### Saved data entries
-- ==== Sys2Proof/Tests/Slice0.lean ====
section
/-! SUPPORT. Tests/Slice0.lean: the model against the spec's own words, encodings and vectors, and for every obligation with
hypotheses a concrete state that meets them. Expected values come from spec/30_encoding.md, spec/opcode_table.json and
spec/95_test_vectors.md (its vector ids V-.. and E.. are named), never from the model. -/

namespace Sys2Proof.Tests

open Sys2Proof.Machine

/-! ### Ill-formed terms are refused: one for each check of `wellFormed` -/

theorem test_wellFormed_rotate_refused : (Instr.illegalS07 1).wellFormed = false := by decide
theorem test_wellFormed_zeroZero_refused : (Instr.illegalS00 0).wellFormed = false := by decide
theorem test_wellFormed_zeroTwo_refused : (Instr.illegalS02 7).wellFormed = false := by decide
theorem test_wellFormed_threeThree_refused : (Instr.illegalU33 5).wellFormed = false := by decide
theorem test_wellFormed_accepts :
    ([.illegalS07 2, .illegalS00 1, .illegalS02 5, .illegalU33 7, .movRR .B .C] : List Instr).all Instr.wellFormed = true := by
  decide

/-! ### Decoding: a word of every constructor, written out from the encodings of 30_encoding.md R81 to R95 -/

/-- What a byte list decodes to, when nothing is left over. -/
def only (bs : List Byte) : Option Instr :=
  match decode bs with
  | .instr i [] => some i
  | .instr _ _ => none
  | .rejected _ => none

theorem test_decode_control :
    only [0b00000000] = some .nop ∧
    only [0b00110111] = some .stc ∧
    only [0b00111111] = some .cmc ∧
    only [0b01110110] = some .hlt := by
  decide

theorem test_decode_transfer :
    only [0b00001010] = some .ldaxB ∧
    only [0b00011010] = some .ldaxD ∧
    only [0b00110010, 0x34, 0x12] = some (.sta 0x1234) ∧
    only [0b00111010, 0x34, 0x12] = some (.lda 0x1234) ∧
    only [0b11101011] = some .xchg ∧
    only [0b00110110, 0x55] = some (.mviM 0x55) ∧
    only [0b00101110, 0x55] = some (.mviR .L 0x55) ∧
    only [0b01110010] = some (.movMR .D) ∧
    only [0b01011110] = some (.movRM .E) ∧
    only [0b01100001] = some (.movRR .H .C) := by
  decide

theorem test_decode_jump :
    only [0b11000011, 0x34, 0x12] = some (.jmp 0x1234) ∧
    only [0b11000010, 0x34, 0x12] = some (.jnz 0x1234) ∧
    only [0b11001010, 0x34, 0x12] = some (.jz 0x1234) ∧
    only [0b11010010, 0x34, 0x12] = some (.jnc 0x1234) ∧
    only [0b11011010, 0x34, 0x12] = some (.jc 0x1234) ∧
    only [0b11100010, 0x34, 0x12] = some (.jpo 0x1234) ∧
    only [0b11101010, 0x34, 0x12] = some (.jpe 0x1234) ∧
    only [0b11110010, 0x34, 0x12] = some (.jp 0x1234) ∧
    only [0b11111010, 0x34, 0x12] = some (.jm 0x1234) := by
  decide

theorem test_decode_single :
    only [0b00110100] = some .inrM ∧
    only [0b00000100] = some (.inrR .B) ∧
    only [0b00110101] = some .dcrM ∧
    only [0b00111101] = some (.dcrR .A) ∧
    only [0b00000111] = some .rlc ∧
    only [0b00001111] = some .rrc ∧
    only [0b00101001] = some (.dad (.pair .HL)) ∧
    only [0b00111001] = some (.dad .sp) ∧
    only [0b00010011] = some (.inx (.pair .DE)) ∧
    only [0b00110011] = some (.inx .sp) := by
  decide

theorem test_decode_stack :
    only [0b11110101] = some .pushPsw ∧
    only [0b11000101] = some (.pushRp .BC) ∧
    only [0b11110001] = some .popPsw ∧
    only [0b11100001] = some (.popRp .HL) := by
  decide

theorem test_decode_immediate :
    only [0b11000110, 0x9C] = some (.adi 0x9C) ∧
    only [0b11001110, 0x9C] = some (.aci 0x9C) ∧
    only [0b11010110, 0x9C] = some (.sui 0x9C) ∧
    only [0b11011110, 0x9C] = some (.sbi 0x9C) ∧
    only [0b11100110, 0x9C] = some (.ani 0x9C) ∧
    only [0b11101110, 0x9C] = some (.xri 0x9C) ∧
    only [0b11110110, 0x9C] = some (.ori 0x9C) ∧
    only [0b11111110, 0x9C] = some (.cpi 0x9C) := by
  decide

theorem test_decode_alu :
    only [0b10000000] = some (.add (.reg .B)) ∧
    only [0b10001001] = some (.adc (.reg .C)) ∧
    only [0b10010010] = some (.sub (.reg .D)) ∧
    only [0b10011011] = some (.sbb (.reg .E)) ∧
    only [0b10100100] = some (.ana (.reg .H)) ∧
    only [0b10101101] = some (.xra (.reg .L)) ∧
    only [0b10110110] = some (.ora .mem) ∧
    only [0b10111111] = some (.cmp (.reg .A)) := by
  decide

theorem test_decode_fatal :
    only [0b00010111] = some (.illegalS07 2) ∧
    only [0b00000001] = some (.illegalS01 0) ∧
    only [0b00111011] = some (.illegalS03 3) ∧
    only [0b00001000] = some (.illegalS00 1) ∧
    only [0b00101010] = some (.illegalS02 5) ∧
    only [0b11001101] = some (.illegalS35 0) ∧
    only [0b11001001] = some (.illegalS31 0) ∧
    only [0b11000000] = some (.illegalU30 0) ∧
    only [0b11001100] = some (.illegalU34 1) ∧
    only [0b11111111] = some (.illegalU37 7) ∧
    only [0b11010011] = some (.illegalU33 2) := by
  decide

/-- Too few bytes are no instruction. -/
theorem test_decode_rejects : decode [] = .rejected .noOpcode ∧ decode [0x3E] = .rejected .truncated ∧
    decode [0xC3, 0x00] = .rejected .truncated := by
  decide

/-! ### The whole opcode table: for each byte the first row that matches is the constructor the decoder gives -/

/-- A row's match, mask and excluded bytes. -/
abbrev Row := Nat × Nat × List Nat

/-- Rows 1 of spec/opcode_table.json, in its order. -/
def rows1 : List Row :=
  [(0x00, 0xFF, []), (0x37, 0xFF, []), (0x3F, 0xFF, []), (0x76, 0xFF, []), (0x0A, 0xFF, []), (0x1A, 0xFF, []),
   (0x32, 0xFF, []), (0x3A, 0xFF, []), (0xEB, 0xFF, []), (0xC3, 0xFF, []), (0xC2, 0xFF, []), (0xCA, 0xFF, []),
   (0xD2, 0xFF, []), (0xDA, 0xFF, []), (0xE2, 0xFF, []), (0xEA, 0xFF, []), (0xF2, 0xFF, []), (0xFA, 0xFF, []),
   (0x34, 0xFF, []), (0x04, 0xC7, [0x34])]

/-- Rows 2 of spec/opcode_table.json, in its order. -/
def rows2 : List Row :=
  [(0x35, 0xFF, []), (0x05, 0xC7, [0x35]), (0x07, 0xFF, []), (0x0F, 0xFF, []), (0x09, 0xCF, []), (0x03, 0xCF, []),
   (0xF5, 0xFF, []), (0xC5, 0xCF, [0xF5]), (0xF1, 0xFF, []), (0xC1, 0xCF, [0xF1]), (0x36, 0xFF, []),
   (0x06, 0xC7, [0x36]), (0xC6, 0xFF, []), (0xCE, 0xFF, []), (0xD6, 0xFF, []), (0xDE, 0xFF, []), (0xE6, 0xFF, []),
   (0xEE, 0xFF, []), (0xF6, 0xFF, []), (0xFE, 0xFF, [])]

/-- Rows 3 of spec/opcode_table.json, in its order. -/
def rows3 : List Row :=
  [(0x07, 0xC7, [0x07, 0x0F, 0x37, 0x3F]), (0x01, 0xCF, []), (0x0B, 0xCF, []), (0x00, 0xC7, [0x00]),
   (0x02, 0xC7, [0x0A, 0x1A, 0x32, 0x3A]), (0xCD, 0xCF, []), (0xC9, 0xCF, []), (0x70, 0xF8, [0x76]),
   (0x46, 0xC7, [0x76]),
   (0x40, 0xC0, [0x46, 0x4E, 0x56, 0x5E, 0x66, 0x6E, 0x70, 0x71, 0x72, 0x73, 0x74, 0x75, 0x76, 0x77, 0x7E]),
   (0x80, 0xF8, []), (0x88, 0xF8, []), (0x90, 0xF8, []), (0x98, 0xF8, []), (0xA0, 0xF8, []), (0xA8, 0xF8, []),
   (0xB0, 0xF8, []), (0xB8, 0xF8, []), (0xC0, 0xC7, []), (0xC4, 0xC7, []), (0xC7, 0xC7, []),
   (0xC3, 0xC7, [0xC3, 0xEB])]

/-- The byte matches the row. -/
def Row.holds (r : Row) (b : Nat) : Bool := (b &&& r.2.1) == r.1 && !r.2.2.contains b

/-- Constructors stand in the table's order, so a row's position is its constructor's index. -/
theorem test_table_agrees :
    (List.range 256).all (fun b =>
      (rows1 ++ rows2 ++ rows3).findIdx (fun r => r.holds b) == (decodeWith (BitVec.ofNat 8 b) 0 0).ctorIdx) = true := by
  decide +kernel

/-- No byte matches two rows. -/
theorem test_table_rows_disjoint :
    (List.range 256).all (fun b => ((rows1 ++ rows2 ++ rows3).filter (fun r => r.holds b)).length == 1) = true := by
  decide +kernel

/-! ### One step: the vectors of 95_test_vectors.md -/

/-- The machine on an image, as at reset otherwise. -/
def boot (image : List Byte) : State :=
  { State.reset with mem := Memory.ofImage image, imageLen := image.length }

/-- The same with A and carry preset. -/
def bootA (image : List Byte) (a : Byte) (cy : Bool := false) : State := ((boot image).setReg .A a).setCarry cy

/-- The flags `z s p cy ac` as 0 or 1. -/
def flagBits (s : State) : List Nat :=
  [s.flags.z.toNat, s.flags.s.toNat, s.flags.p.toNat, s.flags.cy.toNat, s.flags.ac.toNat]

/-- What one step leaves, seen through `f`. -/
def sees {α : Type} (f : State → α) (s : State) : Option α :=
  match step s with
  | .next t => some (f t)
  | .fault _ => none
  | .refused _ => none

/-- A, the flags and pc. -/
def aluView (s : State) : Byte × List Nat × Word := (s.reg .A, flagBits s, s.pc)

### Directions
All lines above containing the string "Bool" are to be collected.

### Answer area
def Row.holds (r : Row) (b : Nat) : Bool := (b &&& r.2.1) == r.1 && !r.2.2.contains b
def bootA (image : List Byte) (a : Byte) (cy : Bool := false) : State := ((boot image).setReg .A a).setCarry cy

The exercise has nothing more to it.